Para que el sistema sea totalmente fiable es esencial una serie de baterías que almacenan energía. La microrred ha sido desarrollada por Chevron Energy Solutions y es una de las mayores y más avanzadas de Estados Unidos. Es el último ejemplo de una nueva tecnología de red inteligente, una alternativa más limpia, fiable y, normalmente, más barata que la red convencional. La inversión compensa económicamente con subvenciones y, en algunos lugares, incluso sin ellas.

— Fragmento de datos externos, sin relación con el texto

-- ==== Sys2Proof/Tests/Slice0.lean ====
section
/-! SUPPORT. The model's own tests, on values taken from the spec, and for each statement states that meet its hypotheses. -/

namespace Sys2Proof.Tests

open Sys2Proof Sys2Proof.Machine

/-! ## Small states and what a step answers -/

/-- The host has written a line's operands under the configuration TC of 95_test_vectors and issues the request next. -/
def issuing (l : AsmLine) : State :=
  { State.reset with req := l.fill Config.example Req.unwritten, host := [.issue] }

/-- What one step leaves in RESP, where it goes on. -/
def answer (s : State) : Option Resp :=
  match step s with
  | .next t => t.resp
  | .fault _ => none
  | .refused _ => none

/-- Whether an outcome is a next state. -/
def isNext : Host.Outcome State Fault Refusal → Bool
  | .next _ => true
  | .fault _ => false
  | .refused _ => false

/-- The record of a number, written out. -/
def numberRecord (v : Word64) : Resp := { Resp.only 0x00 with r := some v }

/-- The record of bytes, written out. -/
def bytesRecord (bs : List Byte) : Resp :=
  { Resp.only 0x00 with obLen := some bs.length, ob := bs.zipIdx.map Prod.swap }

/-- The record of a frame, written out. -/
def frameRecord (dest src : Byte) (cmd payload : List Byte) : Resp :=
  { Resp.only 0x00 with
    pfDest := some dest, pfSrc := some src, pfClen := some (BitVec.ofNat 2 cmd.length), pfCmd0 := cmd[0]?, pfCmd1 := cmd[1]?
    pfPlen := some payload.length, pfPayload := payload.zipIdx.map Prod.swap }

/-! ## Well-formedness: each check refuses an ill-formed term -/

theorem test_wf_refuses_encOffset_16 : (Instr.encOffset 16).wf = false := by decide
theorem test_wf_refuses_decOffset_16 : (Instr.decOffset 16).wf = false := by decide
theorem test_wf_takes_the_digit_bounds : (Instr.encOffset 0).wf = true ∧ (Instr.decOffset 15).wf = true := by decide

/-! ## Decoding: words written out bit by bit, RSV DIG OP (30_encoding R51, R52) -/

theorem test_decode_encFreq : (decode 0b00000000_0000_0001).toOption = some .encFreq := by decide
theorem test_decode_decFreq : (decode 0b00000000_0000_0010).toOption = some .decFreq := by decide
theorem test_decode_encLevel : (decode 0b00000000_0000_0011).toOption = some .encLevel := by decide
theorem test_decode_decLevel : (decode 0b00000000_0000_0100).toOption = some .decLevel := by decide
theorem test_decode_encOffset : (decode 0b00000000_1111_0101).toOption = some (.encOffset 15) := by decide
theorem test_decode_decOffset : (decode 0b00000000_0100_0110).toOption = some (.decOffset 4) := by decide
theorem test_decode_toBytes : (decode 0b00000000_0000_0111).toOption = some .toBytes := by decide
theorem test_decode_parse : (decode 0b00000000_0000_1000).toOption = some .parse := by decide
theorem test_decode_isAck : (decode 0b00000000_0000_1001).toOption = some .isAck := by decide
theorem test_decode_isNak : (decode 0b00000000_0000_1010).toOption = some .isNak := by decide
theorem test_decode_isEcho : (decode 0b00000000_0000_1011).toOption = some .isEcho := by decide

/-- 95_test_vectors V-C1 to V-C8 and V-X6: words that select no operation. -/
theorem test_decode_rejects :
    [0x0000, 0x000C, 0x000F, 0x0101, 0x8001, 0xFF01, 0x0011, 0x0071, 0x00FC].map (fun w => (decode w).toOption) =
      List.replicate 9 none := by decide

/-- Every row of the opcode table, placed by `withFetchWord`, runs as the first instruction after reset. -/
theorem test_placed_words_run :
    ∀ w ∈ [1, 2, 3, 4, 5, 0x45, 6, 0x46, 7, 8, 9, 0xA, 0xB], isNext (step (State.reset.withFetchWord 16 w)) = true := by decide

Las microrredes, además, permiten nuevos usos para las energías solar y eólica. La intermitencia de estas fuentes de energía hace que su gestión resulte un reto. Pero, al combinarlas con baterías y otras fuentes de energía, pueden ser un refuerzo fiable de las fuentes energéticas convencionales.

Las microrredes usan un software especial y electrónica de potencia para integrar múltiples fuentes de energía y sistemas de almacenaje para proporcionar electricidad las 24 horas del día. En el caso del sistema instalado en la cárcel Santa Rita, se han instalado controladores en red en cada fuente de energía, también en un gran grupo formado por miles de baterías, así como en el punto en que la cárcel se conecta a la red, para coordinar la energía de los generadores diésel, los paneles solares y, en fin, todas las fuentes. El sistema informático usa algoritmos para que el sistema consiga el máximo potencial de cada fuente de energía.

En ocasiones, se puede usar la capacidad del sistema para disminuir el consumo energético temporalmente en la cárcel en usos como el aire acondicionado o la iluminación y crear un excedente energético para vender a la red.